I will use it to target salmon up to 10lb and for mulloway which grow to 80lb in south australia. 
I will use it to throw up to 6oz weights and fish fillets as bait.
What are these rods like fully loaded up?
Do they bend alot?
Does anyone have pics of them fully loaded, i'm scared they will snap on me.
Do they have they same warranty as the shimanos where if you break them you get it replaced????
Thanks


----------



## justinfisch01 (Feb 19, 2006)

They come with a Limited Lifetime Warrente.


----------



## BillyMako (Jul 8, 2008)

Does that cover me casting a weight in its weight range and snapping it or hooking a fish with recommended line rating and snapping it?


----------



## BillyMako (Jul 8, 2008)

Will use it to catch these

And watch this ->
http://youtube.com/watch?v=ydj5xnavRV8


----------



## Mark G (Nov 15, 2004)

*nice fish*

I'd probably recommend going with the slightly heavier version (35- 405) which is rated slightly heavier than the 33. They make an even heavier version, but not a lot of places are carrying it.

I have built on all 3 models of the ballistic blank, and for 6 oz and bait, think you would be better off with the medium (middle) rated version.


----------



## Kwesi W. (Apr 14, 2006)

I owned the 35-405 model, and i must say it's a great rod, epecially if you want to hook it up with a spinner. I personally thing they overrated! I have thrown 10nbait, but the sweet spot is 6nbait. Dont be fooled this rod loads like a 1piece rod, so with good form i dont see you breaking it.


----------



## BillyMako (Jul 8, 2008)

yeah i'll be throwing 4-6oz with bait, distance isn't a big deal in south australia. The fish above were caught within 20-30metres of the the shore.


----------



## Mark G (Nov 15, 2004)

BillyMako said:


> yeah i'll be throwing 4-6oz with bait, distance isn't a big deal in south australia. The fish above were caught within 20-30metres of the the shore.



Then the next question would be the type of ground your fishing on-- smooth sandy beaches or rough rocky areas.
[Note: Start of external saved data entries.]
/-- A course of primitive changes from `s₀`; the mark `due` says that a response may have become deliverable
since the response channel last chose (R20). -/
inductive State.Course (s₀ : State) : (due : Bool) → State → Prop where
  | start : Course s₀ false s₀
  /-- Nothing that the laws of the blocks speak of changes. -/
  | alike {due s t} (c : Course s₀ due s) (h : s.Alike t) : Course s₀ due t
  /-- The gate unit moves records and changes gates (chapter 3). -/
  | gates {due answers s t} (c : Course s₀ due s) (h : s.GateWork answers t) : Course s₀ (answers || due) t
  /-- The watch table is written, or judges a transaction (chapter 2). -/
  | entries {due s} (c : Course s₀ due s) (v : Vector WatchEntry 16)
      (h : ∀ i : WatchIndex, EntryContentLaw i s.entries[i] → EntryContentLaw i v[i]) :
      Course s₀ due { s with entries := v }
  /-- A lossy event is placed (R105). -/
  | lossy {due s} (c : Course s₀ due s) (e : Event) : Course s₀ due (s.place e none)
  /-- A lossless event is placed (R105). -/
  | lossless {due s} (c : Course s₀ due s) {e : Event} {tag : Tag} {id : Nat} (he : e.tag? = some tag)
      (hr : s.records[tag] ≠ []) (h : s₀.StallLaw → State.Linkable s₀ s tag id) :
      Course s₀ true (s.place e (some ⟨tag, id⟩))
  /-- Stored events are taken and the store is refilled (R110, R112, R115, R130). -/
  | storeTaken {due s} (c : Course s₀ due s) (l : List Delivered) (h : l.length ≤ s.store.length) :
      Course s₀ true ({ s with store := l } : State).refill
  /-- A stalled event is taken and its record unstalled (R116, R131). -/
  | stallTaken {due s} (c : Course s₀ due s) {pre post : List Stalled} {e : Stalled}
      (h : s.stalls = pre ++ e :: post) : Course s₀ true (({ s with stalls := pre ++ post } : State).unstall e.link)
  /-- A new wait becomes PENDING (R132). -/
  | waitPended {due s} (c : Course s₀ due s) (w : PendingWait) (hn : s.handleInUse w.handle = false)
      (hc : s.nonFreeWaits < 16) : Course s₀ due { s with waitsPending := s.waitsPending ++ [w] }
  /-- A new wait is COMPLETE at once (R130, R131). -/
  | waitCompleted {due s} (c : Course s₀ due s) (w : CompleteWait) (hn : s.handleInUse w.handle = false)
      (hc : s.nonFreeWaits < 16) : Course s₀ due { s with waitsComplete := s.waitsComplete ++ [w] }
  /-- Waits are freed (R136, R138). -/
  | waitsFreed {due s} (c : Course s₀ due s) {p : List PendingWait} {q : List CompleteWait}
      (hp : p.Sublist s.waitsPending) (hq : q.Sublist s.waitsComplete) :
      Course s₀ due { s with waitsPending := p, waitsComplete := q }
  /-- A record joins the young end of its tag's list (R4, R9). -/
  | added {due s} (c : Course s₀ due s) {tag : Tag} {r : TransitRecord} (hs : s.sysrst = false)
      (hl : s.records[tag].length < 4) (hi : r.id = s.nextId) (h : r.Accepted) : Course s₀ true (s.addRecord tag r)
  /-- The offered response is taken (R19). -/
  | delivered {due s} (c : Course s₀ due s) {tag : Tag} {r : TransitRecord} {rest : List TransitRecord}
      (hl : s.records[tag] = r :: rest) (ha : r.isAnswered = true) (hs : r.stalled = false) :
      Course s₀ true { s.setRecords tag rest with offer := none }
  /-- A record is issued (R85). -/
  | recordIssued {due s} (c : Course s₀ due s) {k : SlotIndex} (tag : Tag) (hk : s.slots[k] = .free) :
      Course s₀ due (s.grantRecord k tag)
  /-- The probe is issued (R85, R148). -/
  | probeIssued {due s} (c : Course s₀ due s) {k : SlotIndex} (hk : s.slots[k] = .free) :
      Course s₀ due (s.grantProbe k)
  /-- The record that was issued through a slot is answered (R87, R92). -/
  | recordAnswered {due s} (c : Course s₀ due s) {k : SlotIndex} {tag : Tag} {v : Slot} {code : AnswerCode}
      {values : List Beat} (hk : s.slots[k].holdsRecord tag = true) (hv : v.isBusy = false)
      (hc : code = .done ∨ (code = .memoryError ∨ code = .noAnswer) ∧ ∀ x ∈ values, x = 0) :
      Course s₀ true ((s.setSlot k v).answerRecord tag k code values)
  /-- A slot is freed, or lingers, that no record names (R90). -/
  | slotLeft {due s} (c : Course s₀ due s) {k : SlotIndex} {v : Slot} (hv : v.isBusy = false)
      (hk : s.slots[k] = .lingering
        ∨ ∃ tag, s.slots[k].holdsRecord tag = true ∧ ∀ r ∈ s.records[tag], r.inSlot k = false) :
      Course s₀ due (s.setSlot k v)
  /-- The probe's request is answered, or its time runs out (R89, R93). -/
  | probeAnswered {due s} (c : Course s₀ due s) {k : SlotIndex} {v : Slot} {code : ProbeCode} {values : List Beat}
      (hk : s.slots[k].holdsProbe = true) (hv : v.isBusy = false) (hc : code = .done ∨ values = []) :
      Course s₀ due ((s.setSlot k v).finishProbe code values)
  /-- A probe is queued (R147). -/
  | probeQueued {due s} (c : Course s₀ due s) {q : ProbeRequest} (hq : q.Sound) (hp : s.probe.inFlight = false)
      (hs : s.sysrst = false) : Course s₀ due { s with probe := .queued q }
  /-- The probe becomes IDLE from outside the memory port (R152, R153). -/
  | probeIdled {due s} (c : Course s₀ due s) (h : ∀ q, s.probe ≠ .atMemory q) :
      Course s₀ due { s with probe := .idle }
  /-- The probe is cancelled AT-MEMORY and its slot lingers (R96, R153). -/
  | probeWithdrawn {due s} (c : Course s₀ due s) :
      Course s₀ due { s with probe := .idle, slots := lingerProbe s.slots }
  /-- A microsecond passes (R70, R91). -/
  | ticked {due s} (c : Course s₀ due s) : Course s₀ due s.tick
  /-- The configuration is cleared (R171). -/
  | cleared {due s} (c : Course s₀ due s) : Course s₀ true s.clearConfiguration
  /-- SYSRST_N is asserted: the target-related state is discarded and a probe in flight ended (R23, R155). -/
  | asserted {due s} (c : Course s₀ due s) (holdboot : Bool) :
      Course s₀ due ((s.discardTarget holdboot).finishProbe .targetReset [])
  /-- SYSRST_N is released (R175). -/
  | released {due s} (c : Course s₀ due s) : Course s₀ due { s with sysrst := false }

/-- What an occurrence or a request of a block leads to: a course after which no response can have become deliverable, or a course
after which the response channel has chosen (R20). -/
inductive State.Leads (s t : State) : Prop where
  | settled {u : State} (c : s.Course false u) (h : u.Alike t) : Leads s t
  | offered {due : Bool} {u : State} (c : s.Course due u) (h : u.offerNext.Alike t) : Leads s t

namespace State

theorem Course.settled {s t : State} (c : s.Course false t) : s.Leads t := .settled c rfl

theorem Course.offered {s t : State} {due : Bool} (c : s.Course due t) : s.Leads t.offerNext := .offered c rfl

theorem Leads.refl (s : State) : s.Leads s := Course.start.settled

theorem Leads.alike {s t u : State} (h : s.Leads t) (h' : t.Alike u) : s.Leads u := by
  rcases h with ⟨c, h⟩ | ⟨c, h⟩
  · exact .settled c (h.trans h')
  · exact .offered c (h.trans h')

theorem Course.setGate {s₀ s : State} {due : Bool} (c : s₀.Course due s) {tag : Tag} {g : Gate}
    (h : s.gates[tag].timer = none → g.timer = none) : s₀.Course due (s.setGate tag g) :=
  c.gates (answers := false) (.setGate fun _ => h)

/-- A change of a gate's state alone leaves its timer as it is. -/
theorem Course.setGateState {s₀ s : State} {due : Bool} (c : s₀.Course due s) (tag : Tag) (g : GateState) :
    s₀.Course due (s.setGate tag { s.gates[tag] with state := g }) :=
  c.setGate fun h => h

theorem Course.settleTimer {s₀ s : State} {due : Bool} (c : s₀.Course due s) (tag : Tag) :
    s₀.Course due (s.settleTimer tag) :=
  c.gates (answers := false) (.settleTimer s tag)

theorem Course.consider {s₀ s : State} {due : Bool} (c : s₀.Course due s) (tag : Tag) :
    s₀.Course due (s.consider tag) :=
  c.gates (answers := false) (.consider s tag)

end State

/-! ## Requests and ends -/

/-- The reply fits a response frame (R164). -/
def Reply.Fits : Reply → Prop
  | .ok payload => payload.length ≤ 160
  | .refuse _ => True

/-- What a block makes of a request: a course, and a reply that fits its frame while the capacities and the probe
are sound (R163, R164). -/
structure State.Acts (s : State) (r : State × Reply) : Prop where
  leads : s.Leads r.1
  fits : s.CapacityLaw → s.ProbeLaw → r.2.Fits

theorem State.Acts.refused (s : State) (status : Status) : s.Acts (s, .refuse status) :=
  ⟨.refl s, fun _ _ => trivial⟩

theorem State.Leads.acts {s t : State} (h : s.Leads t) {payload : List Byte}
    (hp : s.CapacityLaw → s.ProbeLaw → payload.length ≤ 160) : s.Acts (t, .ok payload) := ⟨h, hp⟩

theorem State.Leads.acts_nil {s t : State} (h : s.Leads t) : s.Acts (t, .ok []) :=
  h.acts fun _ _ => Nat.zero_le _

/-- What a command can end in: the blocks stand as an occurrence or a request leaves them, or at their power-on
values (R177). -/
inductive State.Ends (s t : State) : Prop where
  | led {u : State} (h : s.Leads u) (h' : u.SameBlocks t) : Ends s t
  | poweredOn (holdboot sysrstLow lcsLow : Bool) (waiting : List Instr) (pins : List PinChange)
      (h : (State.powerOn holdboot sysrstLow lcsLow waiting pins).SameBlocks t) : Ends s t

theorem State.Leads.ends {s t : State} (h : s.Leads t) : s.Ends t := .led h rfl

theorem State.SameBlocks.ends {s t : State} (h : s.SameBlocks t) : s.Ends t := .led (.refl s) h

end Sys2Proof.Machine
end

section
/-! SUPPORT. What writes and evaluations of the watch table keep of an entry's contents (R26, R27, R36). -/

namespace Sys2Proof.Machine

theorem entryContentLaw_powerOn (i : WatchIndex) : EntryContentLaw i .powerOn :=
  ⟨fun _ => rfl, nofun, nofun⟩

/-- An entry written with a permitted definition holds it, with an absent latch (R28). -/
theorem entryContentLaw_written {i : WatchIndex} {d : Definition} (h : d.permitted i = true) :
    EntryContentLaw i (.written d) :=
  ⟨nofun, fun _ => h, nofun⟩

/-- A parameter of WATCH-STATE changes a defined entry's state and skips alone (R30, R31). -/
theorem watchStateChange_eq {parameter : Byte} {e e' : WatchEntry} (h : watchStateChange parameter e = some e') :
    e' = { e with state := e'.state, skips := e'.skips } := by
  unfold watchStateChange at h
  split at h <;> cases h <;> rfl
The ballistic will work fine on smooth ground where there is no need to lift or horse the fish up over rough ground. 

Something stouter might be required for rough ground work.

If the picture is any indication looks like the ballistic will be fine.


----------



## BillyMako (Jul 8, 2008)

mostly sandy,so the 33-405 is too light for fishing 30lb braid???


----------



## Mark G (Nov 15, 2004)

BillyMako said:


> mostly sandy,so the 33-405 is too light for fishing 30lb braid???


Probably not and it should throw 6 OK, I'm mostly thinking you'll be glad to have the stouter rod when tangling with those 80 lb fish


----------



## BillyMako (Jul 8, 2008)

*mull*

Believe it or not but last issue of SAAngler magazine a guy landed an 80 pounder using 12lb braid on soft plastic tackle from his boat in the port river!


----------



## George Gravier (Oct 28, 1999)

Hate to see the size of the sandflea used to catch that monster roundhead ha ha....geo


----------



## BillyMako (Jul 8, 2008)

What are the daiwa sensors like?


----------



## BillyMako (Jul 8, 2008)

Any other comments or suggestions before i go out and buy the 2-10oz model Saltiga Ballistic rod????
Explain more to me about the lifetime guarentee???
Thanks


----------